AI label When an AI agent generates content or proposes an action, users need to know that the source is an AI before they decide to act. Without that signal, users routinely over-trust agent output. AI-source disclosure addresses this by attaching a visible label to every AI-generated item and by requiring explicit confirmation for consequential actions, restoring the critical gap between receipt and acceptance.
Peer consensus A single agent's judgment on a high-impact action can be wrong, manipulated, or compromised. Requiring N of M independent peer agents to agree before the action executes means an attacker or a systematic error must affect the quorum majority, not just one agent, before harm results.
Code review gate An AI coding agent produces code that can be executed or merged to a production branch without a human ever reading it. If the agent has been manipulated, its generated code can contain hidden payloads, backdoors, or privilege-escalating logic. A code-generation review gate prevents that: every change attributable to an AI agent must pass automated static analysis and receive explicit human approval before it can merge or execute, and the agent identity that authored the change is structurally barred from also approving it.

Detect

HITL calibration loop An agent at a human-in-the-loop gate will be overridden when its decisions do not match the reviewer's judgment. Without a return path, those corrections are discarded: the same miscalibration surfaces again in the next review cycle and the one after that.

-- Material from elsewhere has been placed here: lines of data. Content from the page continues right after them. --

theorem CoreCanonical.countTile {i : Fin 8} {t : Counts} (h : CoreCanonical k) : CoreCanonical (k.countTile i t) :=
  .ite h.bumpSat.bumpSat.bumpSat h.bumpSat.bumpSat.bumpSat.condNonfinite

theorem Canonical.countDraw {f : Frame} (h : Canonical s) : Canonical (s.countDraw f) := .ite h.tileDrawn h

theorem Lands.ewl {i : Fin 8} {stall : Nat} (h : Canonical s) : Lands (execEwl c i stall s) := .issueStep h fun _ _ _ _ hs => by
  split
  · exact .withBillets fun _ => .run hs.pushJob
  · trivial

theorem CoreCanonical.writeSeq {e : BEntry} {xs : List Elem} (h : CoreCanonical k) : CoreCanonical (k.writeSeq e xs).1 :=
  .iteFst (h.withSp fun hm => writePacked_wf hm) (.foldlFst (p := (k, [])) h fun _ _ hk => hk.writeSlice)

theorem Lands.ewlComplete {w : Waits} (h : Canonical s) : Lands (execEwlComplete c w s) := by
  unfold Machine.execEwlComplete
  split
  next j _ _ =>
    obtain ⟨_, _, ⟨_, _, args⟩, _⟩ := j
    cases args
    case ewl =>
      refine .ite ?_ ?_
      · dsimp only
        split
        · exact .next (.popJob (h.modCore fun _ hk => .ite hk.beats.waited.spAccess hk.beats.waited.spAccess.withAct))
        · exact .next h
      · dsimp only
        split
        · split
          · exact .next h
          · exact .next (h.setCore h.core.writeSeq.setPoison.countTile.spAccess.beats.waited).countDraw.popJob
        · exact .next h
    all_goals exact .next h
  · exact .next h

theorem Lands.tload {i : Fin 8} {stall : Nat} (h : Canonical s) : Lands (execTload c i stall s) := .issueStep h fun _ _ _ _ hs => by
  split
  · exact .withBillets fun _ => .run hs.pushJob
  · trivial

theorem Lands.swp {i : Fin 8} {stall : Nat} (h : Canonical s) : Lands (execSwp c i stall s) := .issueStep h fun _ _ _ _ hs => .run hs.pushJob

theorem Canonical.swpLimit {j : Job} {f : Frame} {tag : Byte} (h : Canonical s) : Canonical (s.swpLimit c j f tag) :=
  .startEngines (.swpFail (h.skewTime.modCore fun _ hk => hk))

theorem Canonical.swpOverdue {be : Nat} (h : Canonical s) : Canonical (s.swpOverdue c be) := by
  unfold State.swpOverdue
  split
  · split
    · exact .ite h.swpLimit h
    · exact h
  · exact h

theorem Canonical.swpRetry {be : Nat} (h : Canonical s) : Canonical (s.swpRetry c be) := by
  unfold State.swpRetry
  split
  · split
    · refine .ite h ?_
      split
      · exact h
      · exact .popJob (h.skewTime.modCore fun _ hk => hk.swap.beats)
      · exact .startEngines (.swpFail (h.skewTime.modCore fun _ hk => hk))
    · exact h
  · exact h

theorem Lands.accld {i : Fin 8} {stall : Nat} (h : Canonical s) : Lands (execAccld c i stall s) := .issueStep h fun _ _ _ _ hs => by
  split
  · exact .withBillets fun _ => .run hs.pushJob
  · trivial

theorem Lands.accldComplete {shadow : Bool} {w : Waits} {s0 : State} (h : Canonical s0) : Lands (execAccldComplete c shadow w s0) := by
  unfold Machine.execAccldComplete
  split
  · split
    · exact .next (.swpRetry (.popJob (.modCore (.ite h.swpOverdue h) fun _ hk => .ite hk.putSet.spAccess.waited hk.putSet.spAccess.waited.beats)))
    · exact .next h
  · exact .next h

theorem Lands.drn {i : Fin 8} {stall : Nat} (h : Canonical s) : Lands (execDrn c i stall s) := .issueStep h fun _ _ _ _ hs => by
  split
  · exact .withBillets fun _ => .run hs.pushJob
  · trivial

theorem CoreCanonical.writeLines {e : BEntry} {fmt kind lines : Nat} {line : Nat → List Elem} (h : CoreCanonical k) :
    CoreCanonical (k.writeLines e fmt kind lines line).1 := .foldlFst (p := (k, [])) h fun _ _ hk => hk.writeSlice

theorem CoreCanonical.drainCopies {f : Frame} {set : AccSet} {key : DrawKey} {lay : BitVec 2} {ents : List BEntry} (h : CoreCanonical k) :
    CoreCanonical (k.drainCopies f set key lay ents).1 := by
  unfold Core.drainCopies
  dsimp only
  split
  · exact h
  · refine .iteFst h.writeLines ?_
    split
    · exact .iteFst h.writeLines.writeLines h.writeLines
    · exact h.writeLines

theorem CoreCanonical.drainLists {f : Frame} {set : AccSet} {key : DrawKey} {depth : Nat} {e0 e1 : BEntry} (h : CoreCanonical k) :
    CoreCanonical (k.drainLists f set key depth e0 e1).1 := h.writeLines.withSp fun hm => Memory.writeRun_wf hm _ _

theorem Canonical.logAbft (h : Canonical s) : Canonical (s.logAbft c) := h.logFault

theorem Lands.drnComplete {shadow : Bool} {w : Waits} {s0 : State} (h : Canonical s0) : Lands (execDrnComplete c shadow w s0) := by
  unfold Machine.execDrnComplete
  split
  · split
    · extract_lets s k sh set marks skipped failed dk dsts st
      have settled : Canonical s := .ite h.swpOverdue h
      split
      next k1 cs drained =>
        have h1 : CoreCanonical k1 := by
          split at drained
          · exact settled.core.drainLists.of_fst drained
          · exact settled.core.drainCopies.of_fst drained
        extract_lets k2 k3 k4 k5 k6 s1 s2
        have h3 : CoreCanonical k3 := h1.countTile.bumpHalf.bumpHalf.bump.putSet.spAccess.waited
        have h4 : CoreCanonical k4 := .ite h3 h3.beats
        have h5 : CoreCanonical k5 := .ite (h4.foldl fun _ _ hk => hk.setPoison) (h4.foldl fun _ _ hk => hk.poisonBillet).condPoisoned
        have h6 : CoreCanonical k6 := by
          unfold k6
          clear_value failed
          split
          · exact h5.recordW1C
          · exact h5
        have written : Canonical s1 := (settled.setCore h6).countDraw
        exact .next (.swpRetry (.popJob (.ite written.logAbft.abftQueued written)))
    · exact .next h
  · exact .next h

/- Ready. -/

theorem Canonical.bumpCounter {n k : Nat} (h : Canonical s) : Canonical (s.bumpCounter n k) := h.withCc fun hm => SMap.set_wf hm _ _

theorem Canonical.markLate (h : Canonical s) : Canonical (s.markLate c) := h.foldl fun _ _ hs => .ite (hs.modCore fun _ hk => hk.makeLate) hs

theorem Canonical.markLateAll (h : Canonical s) : Canonical s.markLateAll := h.foldl fun _ _ hs => hs.markLate

/- Caravan. -/

theorem CoreCanonical.setTiles {ts : List CTile} (h : CoreCanonical k) : CoreCanonical (k.setTiles ts) := h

A feedback loop closes that gap by capturing each override event as a structured record, accumulating those records into a calibration dataset, and using patterns in that dataset to drive targeted changes to the agent's system prompt, tool-scope policy, or divergence-monitor thresholds. A well-calibrated agent produces fewer out-of-distribution decisions, so the review queue contracts over time.

Respond

Adaptive load Human reviewers make more errors as cognitive load accumulates over a shift. An adversary who floods a HITL gate, or a system that simply generates high output volume, exploits that degradation without bypassing the gate at all. Adaptive workload balancing addresses this by treating reviewer fatigue as a live routing input: each incoming review is assigned to the reviewer with the lowest current fatigue score, mandatory breaks are enforced before a reviewer's error rate climbs further, and items are held rather than assigned to any reviewer above the break threshold.

In Helmwart

The Q1 human-in-the-loop signal feeds the trifecta check and Q4 findings. A launch-blocking finding fires when the trifecta is active with no HITL gate.